The response should be an exact repetition of all the entries.

(Stored items)
☆ ☆ ☆
-- ==== Sys2Proof/Machine/Operands.lean ====
section
/-! DEFINITION. The operands of requests and the codes of Chapter 12: parameters, results, enumerated values
(R188, R194, R195, Table 12-2). -/

namespace Sys2Proof.Machine

/-! ### Requests -/

/-- The number of parameter bytes of a request code, the code byte not counted (R195). -/
def paramLength : Nat → Nat
  | 1 => 2
  | 2 => 1
  | 3 => 1
  | 4 => 2
  | 5 => 1
  | 6 => 0
  | 7 => 2
  | 8 => 2
  | 9 => 6
  | 10 => 1
  | 11 => 5
  | 12 => 0
  | 13 => 0
  | 14 => 6
  | _ => 0

/-- A one-byte parameter. -/
def param8 (params : List Byte) (i : Nat) : Nat := (byteAt params i).toNat

/-- A two-byte parameter. -/
def param16 (params : List Byte) (i : Nat) : Nat := leNat ((params.drop i).take 2)

/-- A four-byte parameter. -/
def param32 (params : List Byte) (i : Nat) : Nat := leNat ((params.drop i).take 4)

/-- Results of R195. -/
inductive Result where
  | done
  | accepted
  | busy
  | noSuch
  | badRequest
  | refusedMotion
  | queueFull
  | fallback
  deriving DecidableEq, Repr

/-- Result codes (R195). -/
def resultCode : Result → Byte
  | .done => 0
  | .accepted => 1
  | .busy => 2
  | .noSuch => 3
  | .badRequest => 4
  | .refusedMotion => 5
  | .queueFull => 6
  | .fallback => 7

/-! ### Enumerated values (Table 12-2) -/

/-- Signal or source state. -/
def sigStateCode : SigState → Byte
  | .unknown => 0
  | .fresh => 1
  | .held => 2
  | .stale => 3
  | .unavailable => 4
  | .faulted => 5
  | .absent => 6

/-- Channel state. -/
def chanStateCode : ChanState → Byte
  | .disabled => 0
  | .idle => 1
  | .qualifying => 2
  | .running => 3
  | .lingering => 4

/-- Preset quantity. -/
def quantityCode : Quantity → Byte
  | .hours => 1
  | .wear => 2
  | .episodes => 3
  | .revolutions => 4

/-- The quantity a PRESET CHANNEL names. -/
def quantityNamed : Nat → Option Quantity
  | 1 => some .hours
  | 2 => some .wear
  | 3 => some .episodes
  | 4 => some .revolutions
  | _ => none

/-- Class. -/
def classCode : Class → Byte
  | .engine => 0
  | .starter => 1
  | .clutch => 2
  | .gearbox => 3
  | .retarder => 4
  | .propshaft => 5
  | .axle => 6
  | .transfer => 7
  | .pto => 8

/-- The class a code names. -/
def classNamed : Nat → Option Class
  | 0 => some .engine
  | 1 => some .starter
  | 2 => some .clutch
  | 3 => some .gearbox
  | 4 => some .retarder
  | 5 => some .propshaft
  | 6 => some .axle
  | 7 => some .transfer
  | 8 => some .pto
  | _ => none

/-- Component state. -/
def compStateCode : CompState → Byte
  | .unidentified => 0
  | .present => 1
  | .candidate => 2

/-- Tallies carried. -/
def talliesCode : Tallies → Nat
  | .none => 0
  | .engine _ => 1
  | .starter _ => 2

/-- Start unit state. -/
def startStateCode : StartState → Byte
  | .off => 0
  | .cranking => 1
  | .confirming => 2
  | .unverified => 3
  | .running => 4

/-- Temperature class. -/
def tempCode : TempClass → Nat
  | .cold => 0
  | .warm => 1
  | .unknown => 2

/-- Pulse unit status. -/
def pulseStatusCode : PulseStatus → Byte
  | .notInUse => 0
  | .unitRejected => 1
  | .noSource => 2
  | .sourceRejected => 3
  | .hasSource => 4

/-- Power state. A part without supply sends nothing; its code is never seen (assumption log 12). -/
def powerStateCode : PowerState → Nat
  | .unsupplied => 0
  | .loading => 0
  | .parked => 1
  | .waking => 2
  | .active => 3
  | .closing => 4

/-- Wake cause. -/
def wakeCauseCode : WakeCause → Nat
  | .none => 0
  | .ign => 1
  | .bus => 2
  | .pulseA => 3
  | .pulseB => 4

/-- Link state. -/
def linkStateCode : LinkState → Byte
  | .active => 0
  | .passive => 1
  | .off => 2

/-- Policy of a channel (Table 12-3). -/
def policyNamed : Nat → Option Policy
  | 0 => some .closed
  | 1 => some .opened
  | 2 => some .hold
  | _ => none

/-- Revolution source of a channel (Table 12-3): the outer `none` is out of range, as the field value 3 is
(assumption log 45). -/
def revSourceNamed : Nat → Option (Option PulseId)
  | 0 => some none
  | 1 => some (some .a)
  | 2 => some (some .b)
  | _ => none

/-- Active edge (Table 12-3). -/
def edgeNamed : Nat → Option Edge
  | 0 => some .rising
  | 1 => some .falling
  | 2 => some .both
  | _ => none

/-- Bit rate (Table 12-3). -/
def bitRateNamed : Nat → Option BitRate
  | 0 => some .k125
  | 1 => some .k250
  | 2 => some .k500
  | _ => none

/-- A number below a bound. -/
def finNamed (n : Nat) (k : Nat) : Option (Fin n) := if h : k < n then some ⟨k, h⟩ else none

/-! ### Edges -/

/-- R24: the active edge item selects an edge of this direction. -/
def edgeSelected (e : Edge) (rising : Bool) : Bool :=
  match e with
  | .rising => rising
  | .falling => !rising
  | .both => true

end Sys2Proof.Machine
end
☆ ☆ ☆
Problem solution:
-- ==== Sys2Proof/Machine/Operands.lean ====
section
/-! DEFINITION. The operands of requests and the codes of Chapter 12: parameters, results, enumerated values
(R188, R194, R195, Table 12-2). -/

namespace Sys2Proof.Machine

/-! ### Requests -/

/-- The number of parameter bytes of a request code, the code byte not counted (R195). -/
def paramLength : Nat → Nat
  | 1 => 2
  | 2 => 1
  | 3 => 1
  | 4 => 2
  | 5 => 1
  | 6 => 0
  | 7 => 2
  | 8 => 2
  | 9 => 6
  | 10 => 1
  | 11 => 5
  | 12 => 0
  | 13 => 0
  | 14 => 6
  | _ => 0

/-- A one-byte parameter. -/
def param8 (params : List Byte) (i : Nat) : Nat := (byteAt params i).toNat

/-- A two-byte parameter. -/
def param16 (params : List Byte) (i : Nat) : Nat := leNat ((params.drop i).take 2)

/-- A four-byte parameter. -/
def param32 (params : List Byte) (i : Nat) : Nat := leNat ((params.drop i).take 4)

/-- Results of R195. -/
inductive Result where
  | done
  | accepted
  | busy
  | noSuch
  | badRequest
  | refusedMotion
  | queueFull
  | fallback
  deriving DecidableEq, Repr

/-- Result codes (R195). -/
def resultCode : Result → Byte
  | .done => 0
  | .accepted => 1
  | .busy => 2
  | .noSuch => 3
  | .badRequest => 4
  | .refusedMotion => 5
  | .queueFull => 6
  | .fallback => 7

/-! ### Enumerated values (Table 12-2) -/

/-- Signal or source state. -/
def sigStateCode : SigState → Byte
  | .unknown => 0
  | .fresh => 1
  | .held => 2
  | .stale => 3
  | .unavailable => 4
  | .faulted => 5
  | .absent => 6

/-- Channel state. -/
def chanStateCode : ChanState → Byte
  | .disabled => 0
  | .idle => 1
  | .qualifying => 2
  | .running => 3
  | .lingering => 4

/-- Preset quantity. -/
def quantityCode : Quantity → Byte
  | .hours => 1
  | .wear => 2
  | .episodes => 3
  | .revolutions => 4

/-- The quantity a PRESET CHANNEL names. -/
def quantityNamed : Nat → Option Quantity
  | 1 => some .hours
  | 2 => some .wear
  | 3 => some .episodes
  | 4 => some .revolutions
  | _ => none

/-- Class. -/
def classCode : Class → Byte
  | .engine => 0
  | .starter => 1
  | .clutch => 2
  | .gearbox => 3
  | .retarder => 4
  | .propshaft => 5
  | .axle => 6
  | .transfer => 7
  | .pto => 8

/-- The class a code names. -/
def classNamed : Nat → Option Class
  | 0 => some .engine
  | 1 => some .starter
  | 2 => some .clutch
  | 3 => some .gearbox
  | 4 => some .retarder
  | 5 => some .propshaft
  | 6 => some .axle
  | 7 => some .transfer
  | 8 => some .pto
  | _ => none

/-- Component state. -/
def compStateCode : CompState → Byte
  | .unidentified => 0
  | .present => 1
  | .candidate => 2

/-- Tallies carried. -/
def talliesCode : Tallies → Nat
  | .none => 0
  | .engine _ => 1
  | .starter _ => 2

/-- Start unit state. -/
def startStateCode : StartState → Byte
  | .off => 0
  | .cranking => 1
  | .confirming => 2
  | .unverified => 3
  | .running => 4

/-- Temperature class. -/
def tempCode : TempClass → Nat
  | .cold => 0
  | .warm => 1
  | .unknown => 2

/-- Pulse unit status. -/
def pulseStatusCode : PulseStatus → Byte
  | .notInUse => 0
  | .unitRejected => 1
  | .noSource => 2
  | .sourceRejected => 3
  | .hasSource => 4

/-- Power state. A part without supply sends nothing; its code is never seen (assumption log 12). -/
def powerStateCode : PowerState → Nat
  | .unsupplied => 0
  | .loading => 0
  | .parked => 1
  | .waking => 2
  | .active => 3
  | .closing => 4

/-- Wake cause. -/
def wakeCauseCode : WakeCause → Nat
  | .none => 0
  | .ign => 1
  | .bus => 2
  | .pulseA => 3
  | .pulseB => 4

/-- Link state. -/
def linkStateCode : LinkState → Byte
  | .active => 0
  | .passive => 1
  | .off => 2

/-- Policy of a channel (Table 12-3). -/
def policyNamed : Nat → Option Policy
  | 0 => some .closed
  | 1 => some .opened
  | 2 => some .hold
  | _ => none

/-- Revolution source of a channel (Table 12-3): the outer `none` is out of range, as the field value 3 is
(assumption log 45). -/
def revSourceNamed : Nat → Option (Option PulseId)
  | 0 => some none
  | 1 => some (some .a)
  | 2 => some (some .b)
  | _ => none

/-- Active edge (Table 12-3). -/
def edgeNamed : Nat → Option Edge
  | 0 => some .rising
  | 1 => some .falling
  | 2 => some .both
  | _ => none

/-- Bit rate (Table 12-3). -/
def bitRateNamed : Nat → Option BitRate
  | 0 => some .k125
  | 1 => some .k250
  | 2 => some .k500
  | _ => none

/-- A number below a bound. -/
def finNamed (n : Nat) (k : Nat) : Option (Fin n) := if h : k < n then some ⟨k, h⟩ else none

/-! ### Edges -/

/-- R24: the active edge item selects an edge of this direction. -/
def edgeSelected (e : Edge) (rising : Bool) : Bool :=
  match e with
  | .rising => rising
  | .falling => !rising
  | .both => true

end Sys2Proof.Machine
end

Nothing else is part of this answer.